-- ==== Sys2Proof/Laws/Framed.lean ====
section
/-!
SUPPORT. Every word but a hint goes through the frame of R102, with the checks that `Instr.info` gives it.
-/

namespace Sys2Proof.Machine

open Sys2Proof

/-- An outcome that comes of the frame with the checks `i`. -/
def FramedAs (i : WordInfo) (s : State) (o : Out) : Prop := ∃ short eff, o = frameWith i s short eff

theorem framed_with (i : WordInfo) (s : State) (short : Ctx → Bool) (eff : Ctx → State → State) :
    FramedAs i s (frameWith i s short eff) := ⟨short, eff, rfl⟩

theorem framed_frame (i : WordInfo) (s : State) (eff : Ctx → State → State) : FramedAs i s (frame i s eff) := ⟨_, eff, rfl⟩

theorem framed_vec (i : WordInfo) (n : Bool) (d : Code) (wide : Bool) (f : Ctx → Nat → LaneOut) (s : State) :
    FramedAs i s (vecWord i n d wide f s) := framed_frame ..

theorem framed_quiet (i : WordInfo) (f : Ctx → Nat → LaneOut) (s : State) : FramedAs i s (quietWord i f s) := framed_frame ..

theorem framed_draw (i : WordInfo) (n : Bool) (d : Code) (wide pushes : Bool) (f : Ctx → Nat → LaneOut) (s : State) :
    FramedAs i s (drawWord i n d wide pushes f s) := framed_frame ..

theorem framed_mem (i : WordInfo) (blocks : Ctx → Nat → List Nat) (eff : Ctx → State → State) (s : State) :
    FramedAs i s (memWord i blocks eff s) := framed_with ..

theorem framed_uniform (i : WordInfo) (d : Code) (f : Ctx → Dword) (s : State) : FramedAs i s (uniformWord i d f s) :=
  framed_frame ..

/-- The meaning of a word goes through the frame. -/
def Framed (i : Instr) : Prop := i.isWord = true → i.isHint = false → ∀ s, FramedAs i.info s (exec i s)

namespace Framed
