/-- MonitorWaits: a crew without monitor entries. -/
theorem witness_no_monitors : let s := alone fun cr => { cr with packet := setBits cr.packet 151 143 0 }
    WordReady (.mwait 16 4 6 1 1 1) s (ctxOf s) ∧ pktMon (ctxOf s).cr.packet = 0 ∧ (ctxOf s).distinct = true ∧
    (ctxOf s).allThreads = true := ⟨wordReady_of (by decide +kernel), by decide +kernel, by decide +kernel, by decide +kernel⟩

/-- MailboxWords: the one slot of the mailbox awaits the put, or the take. -/
theorem witness_mailbox_single : ∀ p ∈ [true, false], let s := mboxState (if p then 0 else 1)
    let c := mboxCtx (if p then 0 else 1)
    let cr := c.cr
    (∀ u < 16, c.active u = decide (u = 0)) ∧ c.adr 4 0 % 16 = 0 ∧ c.adr 4 0 < 2 ^ 56 ∧ isWindow (c.adr 4 0) = true ∧
    okOf (s.window c.ci (c.adr 4 0)) = some ⟨0, 0, 0⟩ ∧ s.crews[0]? = some cr ∧ cr.scratch.wf = true ∧
    cr.scratch.nat 0 4 = 2 ^ 0 ∧ cr.scratch.nat 12 4 = 0 ∧ 0 + 16 + 16 * 2 ^ 0 ≤ cr.alloc ∧
    cr.meetsQueue 0 (16 + 16 * 2 ^ 0) = false ∧ cr.scratch.nat (if p then 4 else 8) 4 = 0 ∧
    cr.meetsQueue 16 16 = false ∧ BitVec.ofNat 32 (cr.scratch.nat 24 4) = (if p then (0 : Word) else 0 + 1) := by decide +kernel

/-- RayAndPairWords: 256 rays are in the unit. -/
theorem witness_trace_parks : let s : State := { rayState 1 [(4, 65408)] with rays := (List.range 256).map fun i =>
      ⟨0, 1, 128 * i, 0, 0, true, none, none, false, .walk, 0, 0⟩ }
    let c := ctxOf s
    WordReady (.trace 16 4 6) s c ∧
    ∀ put, ∀ t < 16, c.active t = true → let s' := dropGrant c (metBy c true c.active put s t) t
      s'.rayFlying c.ci (c.r32 t 4).toNat = false ∧ s'.freeSlots c.core = 0 := by
  intro s c
  exact ⟨wordReady_of (by decide +kernel), fun put => only_lane0 (by decide +kernel)
    (show (dropGrant c (setPcs c s) 0).rayFlying _ _ = false ∧ (dropGrant c (setPcs c s) 0).freeSlots _ = 0 by decide +kernel)⟩

/-- LaunchWords: a queue of one record at 0x100000. -/
def recordState : State :=
  let s := dispenserState (1 + 0x100000 * 2 ^ 256)
  { s with mem := s.mem.write 0x300000 [1] }
theorem witness_record : let s := recordState
    let h := pageIn s { write := true } 0x100000
    let y := leNat (s.physRead (dieOf (s.coreOf 0)) h 64)
    s.globalPage 0 0 0x100000 { write := true } = .ok h ∧ s.poisonedOn (dieOf (s.coreOf 0)) h 64 = false ∧ recordQueueBad y = false ∧ fld y 127 64 < fld y 63 0 ∧
    (okOf (geyserRead s 0 0 (0x100000 + 64 + 16 * (fld y 127 64 % 2 ^ fld y 135 128)) 16)).isSome = true ∧
    dispKind (leNat (s.physRead (dieOf (s.coreOf 0)) (pageIn s { write := true, kindOk := plainPage } 0) 64)) = 1 := by
  intro s h y
  exact ⟨ok_of (by decide +kernel), by decide +kernel, by decide +kernel, by decide +kernel, by decide +kernel⟩
theorem witness_fetch_single : let s := dispenserState (indexSpace 0)
    let c := ctxOf s
    WordReady (.fetchw 16 4 1) s c ∧ (∀ u < 16, c.active u = decide (u = 0)) ∧
    reaches s c (c.adr 4 0) 64 { write := true, kindOk := plainPage } (pageIn s { write := true, kindOk := plainPage } 0) :=
  ⟨wordReady_of (by decide +kernel), by decide +kernel, reaches_of (by decide +kernel)⟩

/-- PickerAndArrivals: one ready thread, at the start of a cycle, whose lowest free slot is 1; no ready thread; a cycle
under way; a slot that is not the lowest free one; a result on its way. -/
theorem witness_pick1 : let s := readyState.updCore 0 fun co => { co with lastSlot := none }
    oldest (readyOn s 0) = some ⟨7, 0, 0, 0x1000⟩ ∧ s.crews[0]? = some (s.crews.headD (ctxOf base).cr) ∧ 0 < s.cores.length ∧
    (s.core 0).slots[1]? = some none ∧ s.works = true ∧ (s.core 0).lastSlot = none ∧ (s.core 0).slots[0]? ≠ some none ∧
    readyOn base 0 = [] ∧ (base.core 0).lastSlot.isSome = true ∧ (base.core 0).slots[1]? = some none := by decide +kernel

/-- WaitsMet: the one slot of a mailbox; accesses of the last accumulator slot, and of V0 in a lane that runs nothing. -/
theorem witness_mailbox_slot : let s := mboxParked 0 true
    let x := (ctxOf s).cr
    isWindow 0xF8000000000000 = true ∧ okOf (s.window 0 0xF8000000000000) = some ⟨0, 0, 0⟩ ∧ s.crews[0]? = some x ∧
    0 < x.scratch.nat 0 4 % 2 ^ 13 ∧ 0 + 16 + 16 * (0 % 1) + 16 ≤ x.alloc ∧ x.meetsQueue 16 16 = false := by decide +kernel
def heldAt (addr : Nat) (write : Bool) : State := withThread fun th =>
  { th with run := .parked .window, held := [⟨addr, write, 5, none, false, 0⟩] }
theorem witness_window_slot : ∀ w ∈ [true, false], let a : Nat := 0xFB000000000000 + 15 * 2048 + 2040
    let s := heldAt a w
    okOf (s.window 0 a) = some ⟨3, 0, 15 * 2048 + 2040⟩ ∧ fld a 50 48 = 3 ∧ s.crews[0]? = some (ctxOf s).cr ∧
    (15 * 2048 + 2040) / 2048 < pktAccum (ctxOf s).cr.packet ∧ s.lineInFlight 0 15 = false ∧
    (s.thread? 0 0).map Thread.run = some (.parked .window) := by decide +kernel
theorem witness_window_register : let a : Nat := 0xF9000000000000 + 60
    let s := heldAt a true
    okOf (s.window 0 a) = some ⟨1, 0, 60⟩ ∧ fld a 50 48 = 1 ∧ kind1Place (ctxOf s).cr 60 = some (15, 0, 0) ∧
    s.inGroup 0 15 = false := by decide +kernel

/-- FaultAndTrapEvents: a block that a fill brings, and a trapped thread whose crew is being pre-empted. -/
theorem witness_fill : let s := faulted (.parked (.fault 8 false)) 0
    (okOf (s.xlat (ctxOf s).cr.part (64 * (8 / 64)) { device := true })).any (fun g => !s.poisonedOn (dieOf (ctxOf s).core) g 64) = true := by
  decide +kernel
theorem witness_action_waits : let s := (faulted .held 0).updCrew 0 fun cr => { cr with preempt := some ⟨0, none, false, false, false, false⟩ }
    s.crews[0]?.map (fun cr => (cr.status, cr.preempt.map Preempt.asked)) = some (.resident, some false) ∧
    (s.thread? 0 0).map (fun th => (th.run, th.trap.map TrapRec.held)) = some (.held, some true) ∧ s.trapActions = [] := by
  decide +kernel

/-- JoinerBatches: no later slot of the cycle is occupied; and a batch that stays open; and a cycle that is not at its end. -/
theorem witness_cycle_end : (base.core 0).lastSlot = some 0 ∧ ((base.core 0).slots.drop 1).all Option.isNone = true ∧
    (let s := stateOf id fun cr => { cr with batch := some (batchOf 0 1) }
     (batchOf 0 1).threads.length < 256 ∧ (s.core 0).lclk.toNat < (batchOf 0 1).opened + 64 ∧
     (ctxOf s).cr.preempt = none ∧ ((ctxOf s).cr.lanes.any fun l => l.thread?.any fun th => th.run == .running) = true) ∧
    (State.reset.core 0).lastSlot = none := by decide +kernel

/-- PreemptionAndReturn: a crew under pre-emption, whose thread runs, or is saved. -/
def preemptee (run : RunState) : State := (alone fun cr => { cr with
    packet := smallPacket, preempt := some ⟨0, some 0x8000, false, false, false, false⟩ }).updThread 0 0 fun th => { th with run := run }
theorem witness_preemption : let s := preemptee .running
    s.crews[0]?.map (fun cr => (cr.status, cr.preempt)) = some (.resident, some ⟨0, some 0x8000, false, false, false, false⟩) ∧
    s.xpairs = [] ∧ s.rays = [] ∧ s.monitors = [] ∧ (s.thread? 0 0).isSome = true ∧ gangCrews s 0 = [0] ∧
    readyToLeave s 0 = false := by decide +kernel
theorem witness_save_done : let s := preemptee .saved
    gangCrews s 0 = [0] ∧ (s.crews[0]?).any (fun cr => allSaved s 0 cr && (writeArea cr.part 0x8000 cr.sections s).isSome) = true ∧
    s.trapActions = [] ∧ s.regWrites = [] := by decide +kernel
/-- The crew's area holds zeros but for its version, or a STATE that is reserved. -/
theorem witness_resume_gang : ∀ v ∈ [3, 4], let s0 := resumingState
    let s : State := { s0 with mem := s0.mem.write 0x208000 [v] }
    (s.gangs[(ctxOf s).cr.gang]?).map Gang.crews = some [0] ∧ (s.crews[0]?).map Crew.regions = some [] ∧
    resumingCrews s 0 = [0] ∧ (areasOf s (resumingCrews s 0)).any (fun l => l.any fun x => areaBad smallPacket x.2) = decide (v = 4) := by
  decide +kernel
theorem witness_save_points : let s := preemptee .running
    let t (run : RunState) : Thread := { baseThread with run := run }
    (∀ r ∈ [RunState.ready 0, .parked .monitor], (t r).run ≠ .running ∧ (t r).run ≠ .trapping ∧ (t r).run ≠ .held ∧
      (t r).run ≠ .saved) ∧ (t (.ready 0)).region = none ∧ s.outstanding 0 0 = false ∧
    ({ baseThread with region := some ⟨0x1000, 1, 1, 0, 0, 0⟩ } : Thread).region.isSome = true := by decide +kernel

/-- CopyEvents: a word of the scratchpad to the next; a word of memory to another; a payload for send queue 1. -/
def padCommand : Nat := 2 ^ 200 + 2 * 2 ^ 120 + 4 * 2 ^ 64 + 2 * 2 ^ 56
theorem witness_copy_turns : let s := padded [(65540, [1])] []
    (ctxOf s).cr.status = .resident ∧ clusterOf (ctxOf s).cr.core = 0 ∧ 0 < (ctxOf s).cr.queued ∧ pktQN (ctxOf s).cr.packet ≠ 0 ∧
    s.copiesOf 0 (some 0) < 8 ∧ s.copiesOf 0 none < 64 ∧ (s.cluster 0).copyNext = 0 := by decide +kernel
theorem witness_copy_pad : let op := copyOf padCommand none
    let c := op.cmd
    let s := copying padCommand none
    let cr := (ctxOf base).cr
    s.copies[0]? = some op ∧ op.outcome = none ∧ op.sent = none ∧ op.node = none ∧ op.crew = some 0 ∧ s.crews[0]? = some cr ∧
    op.info.xqn = false ∧ op.info.refusedTile = false ∧ cmdSk c = 2 ∧ cmdDk c = 2 ∧ cmdXf c = 0 ∧ bitsOf c 126 123 = 0 ∧
    bitsOf c 63 59 = 0 ∧ cmdNw c = 1 ∧ cmdFmt c = 0 ∧ cmdSrc c = 0 ∧ cmdDst c = 4 ∧ 4 + 4 * 1 ≤ cr.alloc ∧
    cr.meetsQueue 0 4 = false ∧ cr.meetsQueue 4 4 = false ∧ pktQN cr.packet ≠ 0 ∧ s.moves.drop op.since = [] ∧
    cr.scratch.wf = true ∧ bitsOf cr.mode 4 3 = 0 ∧ isWindow (cmdStamp c) = false ∧ cmdStamp c % 8 = 0 ∧ cmdRsc c < 2 ∧
    (okOf (s.xlat op.part (cmdStamp c) { write := true })).isSome = true := by decide +kernel
theorem witness_copy_memory : let op := copyOf oneWord none
    let c := op.cmd
    let s := copying oneWord none
    op.info.xqn = false ∧ cmdSk c = 0 ∧ cmdDk c = 0 ∧ cmdXf c = 0 ∧ isWindow (cmdSrc c) = false ∧ isWindow (cmdDst c) = false ∧
    s.moves.drop op.since = [] ∧ s.mem.wf = true ∧ cmdNw c = 1 ∧
    (okOf (s.xlat op.part (cmdSrc c) {})).any (fun f => !s.poisonedOn op.die f 4 && !f.typed && !f.replicated &&
      f.pa == 0x200000) = true ∧
    (okOf (s.xlat op.part (cmdDst c) { write := true })).any (fun g => !g.replicated && g.pa == 0x200100) = true := by
  decide +kernel
theorem witness_expand : Num.eltOf (Num.descFmt 1) = some (.flt Num.e4m3) ∧ (Num.Elt.flt Num.e4m3) ≠ .raw ∧
    (expandBlock .rne 1 (List.replicate 16 0)).isSome = true ∧ Num.descFmt 0x0100 = 0 := by decide +kernel
theorem witness_payload : let op := { copyOf (2 ^ 200 + 3 * 2 ^ 120 + (2 ^ 48 + 12) * 2 ^ 64 + 2 * 2 ^ 56) none with
      info := ⟨true, false, 0, 0, 0, 0, 0⟩ }
    let s0 := base.updPart 0 fun P => P.setAt 72 7 0x5000
    let s : State := { s0 with mem := s0.mem.write 0x205040 (leBytes 64 (2 ^ 16 + 16 * 2 ^ 192)), copies := [op] }
    s.copies[0]? = some op ∧ op.info.xqn = true ∧ cmdSk op.cmd = 2 ∧ cmdXf op.cmd = 0 ∧ s.sendWaits 0 op = false ∧
    s.sendQueue op.part (fld (cmdDst op.cmd) 55 48) = some (2 ^ 16 + 16 * 2 ^ 192) ∧ fld (2 ^ 16 + 16 * 2 ^ 192) 7 0 ≠ 2 ∧
    fld (cmdDst op.cmd) 47 0 + 4 * cmdNw op.cmd ≤ fld (2 ^ 16 + 16 * 2 ^ 192) 255 192 := by decide +kernel
theorem witness_words_out : ∀ x ∈ [(⟨none, .mem 0x200000 false, 7⟩ : WordOut)], x.place = .mem 0x200000 false := by decide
....
EXERCISE AIM
Copy all lines from the material above that hold the word "preemptee".

RESULT OF THE TASK
def preemptee (run : RunState) : State := (alone fun cr => { cr with
theorem witness_preemption : let s := preemptee .running
theorem witness_save_done : let s := preemptee .saved
theorem witness_save_points : let s := preemptee .running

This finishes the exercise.